Interestingly, the review report notes that "the historical trend has been that the demand for non-development expenditure increases manifolds in the second half of the financial years especially in the fourth quarter warning that "supplementary grants will occur," which if over and above the 40 percent raise in current expenditure in the current year is a very disturbing though. The report also claims that development budget will not be cut belying the statement cited above that there will be curtailment in development expenditure.

The report further argues that releasing funds for the PSDP would "foster growth and create employment." This premise too can be challenged given the sustained negative growth in large-scale manufacturing sector attributed to not only domestic policies (high discount rate, failure to release refunds, raising taxes on petroleum and products making our products uncompetitive and the locust attacks) and external factors (coronavirus that has begun to choke off foreign direct investment mainly from China, and the continued outflow of hot money as global markets remain in the grip of uncertainty due to Russia-Saudi Arabia differences in reducing output impacting on the oil price). It is about time the government revisited its policies and took both internal and external factors into consideration when engaging with the IMF for the third review before the budget is presented.

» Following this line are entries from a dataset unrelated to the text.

/-! ## Received columns (R175-R178, R181) -/

/-- Lane `n` of port `p` receives invalid symbols and symbols of the wrong disparity: they are counted (R175), and more than
32 within one deskew interval fail the lane (R181). An interval begins with the first violation after the previous one is
over (DESIGN CHOICE, log 90). -/
def State.codeErrors (s : State) (p n invalid disparity : Nat) : State :=
  let k := invalid + disparity
  if k = 0 then s
  else
    let s := (s.count (Reg.LANE_CV p n) 16 16 invalid).count (Reg.LANE_CV p n) 0 16 disparity
    let (had, began) := (s.line p).viol.get (fun _ => (0, 0)) n
    let (total, began) := if had = 0 ∨ began + s.deskewNs p ≤ s.now then (k, s.now) else (had + k, began)
    let s := s.modLine p fun x => { x with viol := x.viol.set (fun _ => (0, 0)) n (total, began) }
    if 32 < total then s.laneFailed p n 2 else s

/-- A lane's marker lies more than 64 symbol times behind the earliest, or it has missed two in succession: it has failed (R178,
R181). -/
def State.skewed (s : State) (p n : Nat) : State := (s.count (Reg.PORT_EVENTS p) 0 16 1).laneFailed p n 3

/-- The lanes of port `p` are aligned on a marker column, where the symbols that they deliver hold one: the lag of each, in the order
of `lanes`; a lane outside the tolerance, or without the marker that the others show, fails as R178 says. -/
def State.alignOn (s : State) (p : Nat) (lanes : List Nat) (syms : List (List (Option Sym))) : List Nat × State :=
  let marks := syms.map fun l => l.findIdx? (· = some kMarker)
  let kept (n : Nat) : Nat := (s.line p).lag.get (fun _ => 0) n
  match (marks.filterMap id).min? with
  | none => (lanes.map kept, s)
  | some first =>
    let lags := (lanes.zip marks).map fun e => match e.2 with | some m => m - first | none => kept e.1
    let s := (lanes.zip (marks.zip lags)).foldl (fun (s : State) e =>
      match e.2.1 with
      | some _ =>
        let s := s.modLine p fun x => { x with lag := x.lag.set (fun _ => 0) e.1 e.2.2, missed := x.missed.set (fun _ => 0) e.1 0 }
        if 64 < e.2.2 then s.skewed p e.1 else s
      | none =>
        let k := (s.line p).missed.get (fun _ => 0) e.1 + 1
        let s := s.modLine p fun x => { x with missed := x.missed.set (fun _ => 0) e.1 k }
        if 2 ≤ k then s.skewed p e.1 else s) s
    (lags, s)

/-- What the active lanes of port `p` make of what they deliver (R175-R178): decoded, aligned, the marker columns taken out and `skip`
columns passed over; whether a violation is among the rest; and the counts. -/
def State.rxColumns (s : State) (p : Nat) (f : RxFrame) : List (List Sym) × Bool × State :=
  let lanes := s.activeLanes p
  let got := (lanes.zip f.lanes).map fun e => (e.1, rxLane ((s.line p).rxRd.get (fun _ => false) e.1) e.2)
  let s := s.modLine p fun x => { x with rxRd := got.foldl (fun m e => m.set (fun _ => false) e.1 e.2.2.1) x.rxRd }
  let s := got.foldl (fun (s : State) e => s.codeErrors p e.1 e.2.2.2.1 e.2.2.2.2) s
  let syms := got.map fun e => e.2.1
  let (lags, s) := s.alignOn p lanes syms
  let cols := ((alignLanes lags syms).filter fun c => !c.contains (some kMarker)).drop f.skip
  (cols.map fun c => c.map fun y => y.getD kPad, cols.any (·.contains none) || decide (f.lanes.length ≠ lanes.length), s)

/-! ## Rows of training (R180, R184) -/

/-- The CTLE and the DFE have adapted: values that the spec leaves open (R186, log 7). -/
def State.adapt (s : State) (p n : Nat) : State :=
  if s.flag (Reg.LANE_RXEQ p n) 31 then s
  else
    let (v, s) := s.free
    let off := Reg.LANE_RXEQ p n
    ((s.setFlag off 30 true).setFld off 26 4 (v.toNat % 16)).setFld off 0 22 (v.toNat / 16 % 2 ^ 22)

/-- A valid TSEQ1 of a lane that may become ready (R180 order 4). -/
def State.countTseq (s : State) (t : Tseq) : State :=
  let p := t.port
  let own := decide (t.rate = s.fld (Reg.PORT_CFG p) 16 3 ∧ t.role = s.role p ∧ t.num = t.lane)
  if !own then
    s.modPort p fun x => { x with
      counts := x.counts.erase t.lane
      mismatch := if t.rate ≠ s.fld (Reg.PORT_CFG p) 16 3 then 1 else if t.role ≠ s.role p then 2 else 3 }
  else
    let k := (s.prt p).counts.get (fun _ => 0) t.lane + 1
    let s := s.modPort p fun x => { x with
      counts := x.counts.set (fun _ => 0) t.lane (min k 256)
      offered := t.mask % 256, peer := t.peerPort % 8 * 2 ^ 13 + t.device % 2 ^ 13 }
    if k = 256 then
      let s := (s.modPort p fun x => { x with ready := x.ready ||| 2 ^ t.lane, second := true }).adapt p t.lane
      s.sendTseq p 2 ((s.prt p).ready &&& (s.prt p).offered)
    else s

Disturbingly, the report's final sentences are ominous because they reflect that there is to be neither acknowledgement of the unrealistic targets set by the government nor of the negative fallout of the policies and their pace of implementation on key sectors but particularly the poor and the vulnerable: "it is essential to mention that to address multiple challenges faced by the economy the government has initiated various measures. The impact of these measures has started to emerge in better performance of key economic indicators. Keeping in view the positive developments in major sectors, the economy is likely to achieve better growth prospects." This narrative must change because it has few if any adherents outside the cabinet and the Prime Minister's considerable political capital is being eroded at breakneck speed.